What the task requires: Using the records that appear below, write out exactly the lines from the one with "R325, R326) -/" through the one with "in CTX until", keeping both end lines.

*** Source records ***

-- ==== Sys2Proof/Machine/DmOps.lean ====
section
/-! DEFINITION. The data mover: the descriptor (R96) and its check (R98), rows in their spaces (R95, R97), transfers over
flows, circuits and multicast contexts (R294, R320, R325, R328, R329), starts and completions (R100). -/

namespace Sys2Proof.Machine

open Sys2Proof

/-! ## Circuits (R323, R325, R326) -/

/-- The circuit entry in force at a hub's router. -/
def State.cktEntry (s : State) (h : Fin 2) (c : Nat) : Nat := (s.rout h).ckt.getD c 0

def cktValid (e : Nat) : Bool := bitsOf e 0 0 == 1
def cktRole (e : Nat) : Nat := bitsOf e 2 1
def cktIn (e : Nat) : Nat := bitsOf e 6 3
def cktOut (e : Nat) : Fin 16 := ⟨bitsOf e 10 7 % 16, by omega⟩
def cktNext (e : Nat) : Nat := bitsOf e 20 11
def cktShare (e : Nat) : Nat := bitsOf e 28 21
def cktPeer (e : Nat) : Nat := bitsOf e 51 32
def cktPeerCkt (e : Nat) : Nat := bitsOf e 61 52
def cktWin (e : Nat) : Nat := bitsOf e 67 64
def cktRetry (e : Nat) : Nat := bitsOf e 71 68

def State.cktSt (s : State) (c : Nat) : Ckt := s.net.ckts.getD c .init

def State.setCkt (s : State) (c : Nat) (v : Ckt) : State :=
  { s with net := { s.net with ckts := s.net.ckts.putD c v .init } }

/-- Circuit packets that fit the window leave the wait queue with the next SEQs (R326). -/
def Ckt.fill (win : Nat) (k : Ckt) : Nat → Ckt × List Packet
  | 0 => (k, [])
  | n + 1 =>
    match k.wait with
    | [] => (k, [])
    | x :: rest =>
      if k.out.length < 2 ^ win then
        let pk := { x.pkt with seq := k.next }
        let (k, out) := Ckt.fill win { k with next := (k.next + 1) % 2 ^ 32, out := k.out ++ [{ x with pkt := pk }],
                                              wait := rest } n
        (k, pk :: out)
      else (k, [])

/-- Send what the window of a circuit allows. A waiting circuit packet carries this package's circuit number in CTX until
the router sends it on (R325). -/
def State.pumpCkt (s : State) (c : Nat) : State :=
  let e := s.cktEntry 0 c
  let (k, pks) := (s.cktSt c).fill (cktWin e) (s.cktSt c).wait.length
  pks.foldl (fun s pk => s.inject (portHub (cktOut e)) 2 pk) (s.setCkt c k)

/-! ## Multicast groups (R327–R329) -/

/-- The group entry in force at a hub's router. -/
def State.mcEntry (s : State) (h : Fin 2) (g : Nat) : Nat := (s.rout h).mc.getD g 0

def mcValid (e : Nat) : Bool := bitsOf e 0 0 == 1
def mcAxis (e : Nat) : Nat := bitsOf e 2 1
def mcMember (e : Nat) : Bool := bitsOf e 3 3 == 1
def mcSource (e : Nat) : Bool := bitsOf e 4 4 == 1
def mcHalo (e : Nat) : Bool := bitsOf e 5 5 == 1
def mcRoot (e : Nat) : Nat := bitsOf e 27 8
def mcBase (e : Nat) : Nat := bitsOf e 127 64
def mcSync (e : Nat) : Nat := bitsOf e 143 128
def mcSig (e : Nat) : Bool := bitsOf e 144 144 == 1

/-- PKG.AXISa.DIMS of an axis (R253). -/
def State.axisMask (s : State) (a : Nat) : Nat := s.getF .pkg (Reg.PKG.AXIS_DIMS a)

/-- The package's position (R231). -/
def State.pos (s : State) : Nat := s.getF .pkg Reg.PKG.CUBE_POS

/-- Positions of the subtree that spans the dimensions of a mask from a base. -/
def linePositions (base mask : Nat) : List Nat :=
  (List.range 13).foldl (fun ps k => if mask / 2 ^ k % 2 = 1 then ps ++ ps.map (fun p => p ^^^ 2 ^ k) else ps) [base]

/-! ## The descriptor (R96) -/

/-- A data-mover descriptor. -/
structure DmD where
  op : Nat
  ndim : Nat
  elem : Nat
  src : Nat
  dst : Nat
  fence : Bool
  nofault : Bool
  signal : Bool
  useCkt : Bool
  syncObj : Nat
  srcAddr : Nat
  dstAddr : Nat
  /-- EXTENT0. -/
  ext0 : Nat
  /-- EXTENT, SRC_STRIDE and DST_STRIDE of dimensions 1–4. -/
  dims : List (Nat × Int × Int)
  fid : Nat
  die : Fin 4
  slot : Nat
  window : Nat
  indexAddr : Nat
  index64 : Bool
  flow : Nat
  circuit : Nat
  /-- A reserved bit is set. -/
  rsvd : Bool
  deriving DecidableEq, Repr

/-- The descriptor in 128 bytes. -/
def DmD.ofBytes (b : List Byte) : DmD :=
  let w0 := descF b 0 4
  let w2c := descF b 0x2C 4
  let w78 := descF b 0x78 4
  let w7c := descF b 0x7C 4
  { op := bitsOf w0 7 0, ndim := bitsOf w0 11 8, elem := bitsOf w0 15 12, src := bitsOf w0 19 16, dst := bitsOf w0 23 20
    fence := bitsOf w0 24 24 = 1, nofault := bitsOf w0 25 25 = 1, signal := bitsOf w0 26 26 = 1
    useCkt := bitsOf w0 27 27 = 1, syncObj := descF b 4 2, srcAddr := descF b 8 8, dstAddr := descF b 0x10 8
    ext0 := descF b 0x18 4
    dims := (List.range 4).map (fun i => (descF b (0x1C + 4 * i) 4, signedOf 64 (descF b (0x30 + 8 * i) 8),
      signedOf 64 (descF b (0x50 + 8 * i) 8)))
    fid := bitsOf w2c 19 0, die := ⟨bitsOf w2c 21 20 % 4, by omega⟩, slot := bitsOf w2c 28 22
    window := bitsOf w2c 30 29, indexAddr := descF b 0x70 8, index64 := bitsOf w78 0 0 = 1, flow := bitsOf w7c 17 0
    circuit := bitsOf w7c 27 18
    rsvd := bitsOf w0 31 28 ≠ 0 || descF b 7 1 ≠ 0 || bitsOf w2c 31 31 ≠ 0 || bitsOf w78 31 1 ≠ 0 ||
      bitsOf w7c 31 28 ≠ 0 }

/-- Dimensions in use above dimension 0. -/
def DmD.used (d : DmD) : List (Nat × Int × Int) := d.dims.take (d.ndim - 1)

/-- Bytes of a row. -/
def DmD.rowBytes (d : DmD) : Nat := d.ext0 * 2 ^ d.elem

/-- A space of another package. -/
def remoteSpace (sp : Nat) : Bool := sp == 4 || sp == 5

/-- The field checks of R98, in the order of R105: 0 when they pass. -/
def dmFields (d : DmD) : Nat :=
  let fill := d.op = 4
  if d.rsvd then St.badFormat
  else if d.op = 0 || 4 < d.op || 5 < d.src || 5 < d.dst || (!fill && d.src = 4) ||
      (!fill && remoteSpace d.src && remoteSpace d.dst) || ((d.op = 2 || d.op = 3) && d.ndim ≠ 2) then St.badMode
  else if d.ndim < 1 || 5 < d.ndim || 6 < d.elem then St.badLayout
  else 0

/-- Some extent in use is 0 (R97). -/
def DmD.empty (d : DmD) : Bool := d.ext0 == 0 || d.used.any (fun x => x.1 == 0)

/-- Least byte and first byte after the last of an array. -/
def boxOf (base row : Nat) (ds : List (Nat × Int)) : Int × Int :=
  ds.foldl (fun b x => let w : Int := ((x.1 - 1 : Nat) : Int) * x.2; (b.1 + min 0 w, b.2 + max 0 w))
    ((base : Int), (base : Int) + row)

/-- Bytes from lo up to hi lie in a space, for a read or a write of a task's slot. -/
def spaceHolds (x : Task) (k : Fin 2) (sp : Nat) (write : Bool) (lo hi : Int) : Bool :=
  decide (0 ≤ lo) &&
    (let a := lo.toNat
     let n := (hi - lo).toNat
     match sp with
     | 0 => if write then x.mayWrite k a n else mayRead k a n
     | 1 => inData a n
     | 2 => a + n ≤ bayEnd
     | 4 => a + n ≤ 2 ^ 32
     | _ => a + n ≤ 2 ^ 41)

/-- The bound checks of R98. -/
def dmBounds (d : DmD) (x : Task) (k : Fin 2) : Bool :=
  let srcBox := boxOf d.srcAddr d.rowBytes (d.used.map (fun e => (e.1, e.2.1)))
  let dstBox := boxOf d.dstAddr d.rowBytes (d.used.map (fun e => (e.1, e.2.2)))
  let n := (d.used.head?.map Prod.fst).getD 0
  let index := (d.op ≠ 2 && d.op ≠ 3) || inData d.indexAddr (n * (if d.index64 then 8 else 4))
  let src := d.op = 4 || d.op = 2 || spaceHolds x k d.src false srcBox.1 srcBox.2
  let dst := d.op = 3 || spaceHolds x k d.dst true dstBox.1 dstBox.2
  index && src && dst

/-- The check at issue: a status, or none when the descriptor is to be queued; a zero extent completes with OK. -/
def dmCheck (d : DmD) (x : Task) (k : Fin 2) : Option Nat :=
  let f := dmFields d
  if f ≠ 0 then some f
  else if d.empty then some 0
  else if dmBounds d x k then none else some St.outOfRange

/-! ## Rows (R97, R98) -/

/-- Row offsets in element order, dimension 1 fastest. -/
def dmRows : List (Nat × Int × Int) → List (Int × Int)
  | [] => [(0, 0)]
  | (n, a, b) :: rest =>
    (dmRows rest).flatMap (fun r => (List.range n).map (fun (i : Nat) => (r.1 + (i : Int) * a, r.2 + (i : Int) * b)))

/-- The pattern of a FILL, for a row (R96). -/
def DmD.pattern (d : DmD) : List Byte :=
  let w := if d.elem ≤ 3 then 2 ^ d.elem else 8
  (List.replicate (d.rowBytes / w) (leBytes w d.srcAddr)).flatten

/-- Read a row from a space of this package: status and bytes. -/
def State.spaceRead (s : State) (d : Fin 4) (t : Fin 104) (x : DmD) (sp a n : Nat) : State × Nat × List Byte :=
  match sp with
  | 0 => if (s.tile d t).badIn a n then (s, St.lsUe, []) else (s, 0, (s.tile d t).read a n)
  | 1 => match s.slotTile x.die x.slot with
    | none => (s, St.destSlotDown, [])
    | some u => if (s.tile x.die u).badIn a n then (s, St.lsUe, []) else (s, 0, (s.tile x.die u).read a n)
  | 2 => (s, 0, s.bayRead x.die a n)
  | _ => s.readMem (Req.die d) a n

/-- Write a row to a space of this package: status. -/
def State.spaceWrite (s : State) (d : Fin 4) (t : Fin 104) (x : DmD) (sp a : Nat) (b : List Byte) : State × Nat :=
  match sp with
  | 0 => (s.lsWrite d t a b, 0)
  | 1 => match s.slotTile x.die x.slot with
    | none => (s, St.destSlotDown)
    | some u => (s.lsWrite x.die u a b, 0)
  | 2 => (s.bayWrite x.die a b (b.length + 1), 0)
  | _ => s.writeMem (Req.die d) a b

/-- Byte by byte, a free choice of one of two lists of equal length. -/
def State.mixBytes (s : State) : List Byte → List Byte → List Byte × State
  | a :: as, b :: bs =>
    let c := if Config.freeNat s.freeCtr % 2 = 0 then a else b
    let (cs, s) := s.tickFree.mixBytes as bs
    (c :: cs, s)
  | _, _ => ([], s)

/-- The bytes that stand in a space of this package, errors aside. -/
def State.spacePeek (s : State) (d : Fin 4) (t : Fin 104) (x : DmD) (sp a n : Nat) : List Byte :=
  match sp with
  | 0 => (s.tile d t).read a n
  | 1 => match s.slotTile x.die x.slot with
    | none => []
    | some u => (s.tile x.die u).read a n
  | 2 => s.bayRead x.die a n
  | _ => s.mm.mem.readBytes a n

/-- Bytes of package memory of which each takes its old or its new value, line by line where a write is taken. The first
argument bounds the number of lines. -/
def State.partLines (s : State) (q : Req) (addr : Nat) (old new : List Byte) : Nat → State
  | 0 => s
  | k + 1 =>
    if new = [] then s else
    let n := 64 - addr % 64
    let go := Config.freeNat s.freeCtr % 2 = 1
    let s := s.tickFree
    let (b, s) := if s.lineStatus addr = 0 then s.mixBytes (old.take n) (new.take n) else (new.take n, s)
    let s := if go then (s.writeLine q addr b).1 else s
    State.partLines s q (addr + n) (old.drop n) (new.drop n) k

/-- The row at which a descriptor stops with a data error: each of its bytes holds its old or its new value (R98). A row
of a reduction slot is a contribution, which is not made. -/
def State.partRow (s : State) (d : Fin 4) (t : Fin 104) (x : DmD) (sp a : Nat) (new : List Byte) : State :=
  let old := s.spacePeek d t x sp a new.length
  match sp with
  | 0 => let (b, s) := s.mixBytes old new; s.lsWrite d t a b
  | 1 => match s.slotTile x.die x.slot with
    | none => s
    | some u => let (b, s) := s.mixBytes old new; s.lsWrite x.die u a b
  | 2 =>
    if s.slotBase x.die < a + new.length then s
    else let (b, s) := s.mixBytes old new; s.bayWrite x.die a b (b.length + 1)
  | _ => s.partLines (Req.die d) a old new (lineCount a new.length)

/-- Write a row to a space of this package; a row that meets an error is written in part. -/
def State.spaceWriteRow (s : State) (d : Fin 4) (t : Fin 104) (x : DmD) (sp a : Nat) (b : List Byte) : State × Nat :=
  let (r, st) := s.spaceWrite d t x sp a b
  if st = 0 then (r, 0) else (s.partRow d t x sp a b, st)

/-- Where the bytes of a space are held: two spaces of one descriptor may be one store. -/
def State.spaceHome (s : State) (d : Fin 4) (t : Fin 104) (x : DmD) (sp : Nat) : Option (Nat × Nat) :=
  match sp with
  | 0 => some (0, tileKey d t)
  | 1 => (s.slotTile x.die x.slot).map (fun u => (0, tileKey x.die u))
  | 2 => some (1, x.die.val)
  | 3 => some (2, 0)
  | _ => none

/-- Addresses of row i, whose offsets are r; or the status it stops with. -/
def State.dmRowAt (s : State) (d : Fin 4) (t : Fin 104) (k : Fin 2) (x : DmD) (w : Task) (i : Nat) (r : Int × Int) :
    Nat ⊕ (Nat × Nat) :=
  let n := x.rowBytes
  if x.op ≠ 2 ∧ x.op ≠ 3 then .inr ((x.srcAddr + r.1).toNat, (x.dstAddr + r.2).toNat) else
  let iw := if x.index64 then 8 else 4
  let ia := x.indexAddr + i * iw
  if (s.tile d t).badIn ia iw then .inl St.lsUe else
  let idx := leNat ((s.tile d t).read ia iw)
  let st := (x.used.head?.map Prod.snd).getD (0, 0)
  let sa : Int := if x.op = 2 then x.srcAddr + idx * st.1 else x.srcAddr + r.1
  let da : Int := if x.op = 3 then x.dstAddr + idx * st.2 else x.dstAddr + r.2
  if x.op = 2 ∧ !spaceHolds w k x.src false sa (sa + n) then .inl St.outOfRange
  else if x.op = 3 ∧ !spaceHolds w k x.dst true da (da + n) then .inl St.outOfRange
  else .inr (sa.toNat, da.toNat)

/-- A piece of a remote transfer: address at the other package, address here, bytes to send, length. -/
structure Piece where
  there : Nat
  here : Nat
  data : List Byte
  len : Nat
  deriving DecidableEq, Repr

/-- Pieces that run on from one another become one. -/
def addPiece (ps : List Piece) (p : Piece) (both : Bool) : List Piece :=
  match ps.getLast? with
  | some q =>
    if q.there + q.len = p.there ∧ (!both ∨ q.here + q.len = p.here) then
      ps.dropLast ++ [{ q with data := q.data ++ p.data, len := q.len + p.len }]
    else ps ++ [p]
  | none => [p]

/-- Cut a piece into packets: at most `cap` bytes, every packet after the first at a 64-byte aligned destination address
(R294), which for a read is the address here. -/
def cutPiece (cap : Nat) (read : Bool) (p : Piece) : Nat → List Piece
  | 0 => []
  | f + 1 =>
    if p.len = 0 then [] else
    let n := min p.len (cap - (if read then p.here else p.there) % 64)
    ⟨p.there, p.here, p.data.take n, n⟩ :: cutPiece cap read ⟨p.there + n, p.here + n, p.data.drop n, p.len - n⟩ f

/-- The source rows and the destination rows of a descriptor that stand in one store: their first bytes (R99). None when
they do not overlap, and for a FILL. -/
def State.dmOverlap (s : State) (d : Fin 4) (t : Fin 104) (k : Fin 2) (x : DmD) (w : Task) : List (Nat × Nat) :=
  if x.op = 4 ∨ s.spaceHome d t x x.src ≠ s.spaceHome d t x x.dst ∨ s.spaceHome d t x x.dst = none then [] else
  let n := x.rowBytes
  let rows := (dmRows x.used).zipIdx.filterMap (fun e => match s.dmRowAt d t k x w e.2 e.1 with
    | .inl _ => none
    | .inr r => some r)
  if rows.any (fun p => rows.any (fun q => decide (p.1 < q.2 + n ∧ q.2 < p.1 + n))) then rows else []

*** End of Source records ***

Result for this task:
/-! ## Circuits (R323, R325, R326) -/

/-- The circuit entry in force at a hub's router. -/
def State.cktEntry (s : State) (h : Fin 2) (c : Nat) : Nat := (s.rout h).ckt.getD c 0

def cktValid (e : Nat) : Bool := bitsOf e 0 0 == 1
def cktRole (e : Nat) : Nat := bitsOf e 2 1
def cktIn (e : Nat) : Nat := bitsOf e 6 3
def cktOut (e : Nat) : Fin 16 := ⟨bitsOf e 10 7 % 16, by omega⟩
def cktNext (e : Nat) : Nat := bitsOf e 20 11
def cktShare (e : Nat) : Nat := bitsOf e 28 21
def cktPeer (e : Nat) : Nat := bitsOf e 51 32
def cktPeerCkt (e : Nat) : Nat := bitsOf e 61 52
def cktWin (e : Nat) : Nat := bitsOf e 67 64
def cktRetry (e : Nat) : Nat := bitsOf e 71 68

def State.cktSt (s : State) (c : Nat) : Ckt := s.net.ckts.getD c .init

def State.setCkt (s : State) (c : Nat) (v : Ckt) : State :=
  { s with net := { s.net with ckts := s.net.ckts.putD c v .init } }

/-- Circuit packets that fit the window leave the wait queue with the next SEQs (R326). -/
def Ckt.fill (win : Nat) (k : Ckt) : Nat → Ckt × List Packet
  | 0 => (k, [])
  | n + 1 =>
    match k.wait with
    | [] => (k, [])
    | x :: rest =>
      if k.out.length < 2 ^ win then
        let pk := { x.pkt with seq := k.next }
        let (k, out) := Ckt.fill win { k with next := (k.next + 1) % 2 ^ 32, out := k.out ++ [{ x with pkt := pk }],
                                              wait := rest } n
        (k, pk :: out)
      else (k, [])

/-- Send what the window of a circuit allows. A waiting circuit packet carries this package's circuit number in CTX until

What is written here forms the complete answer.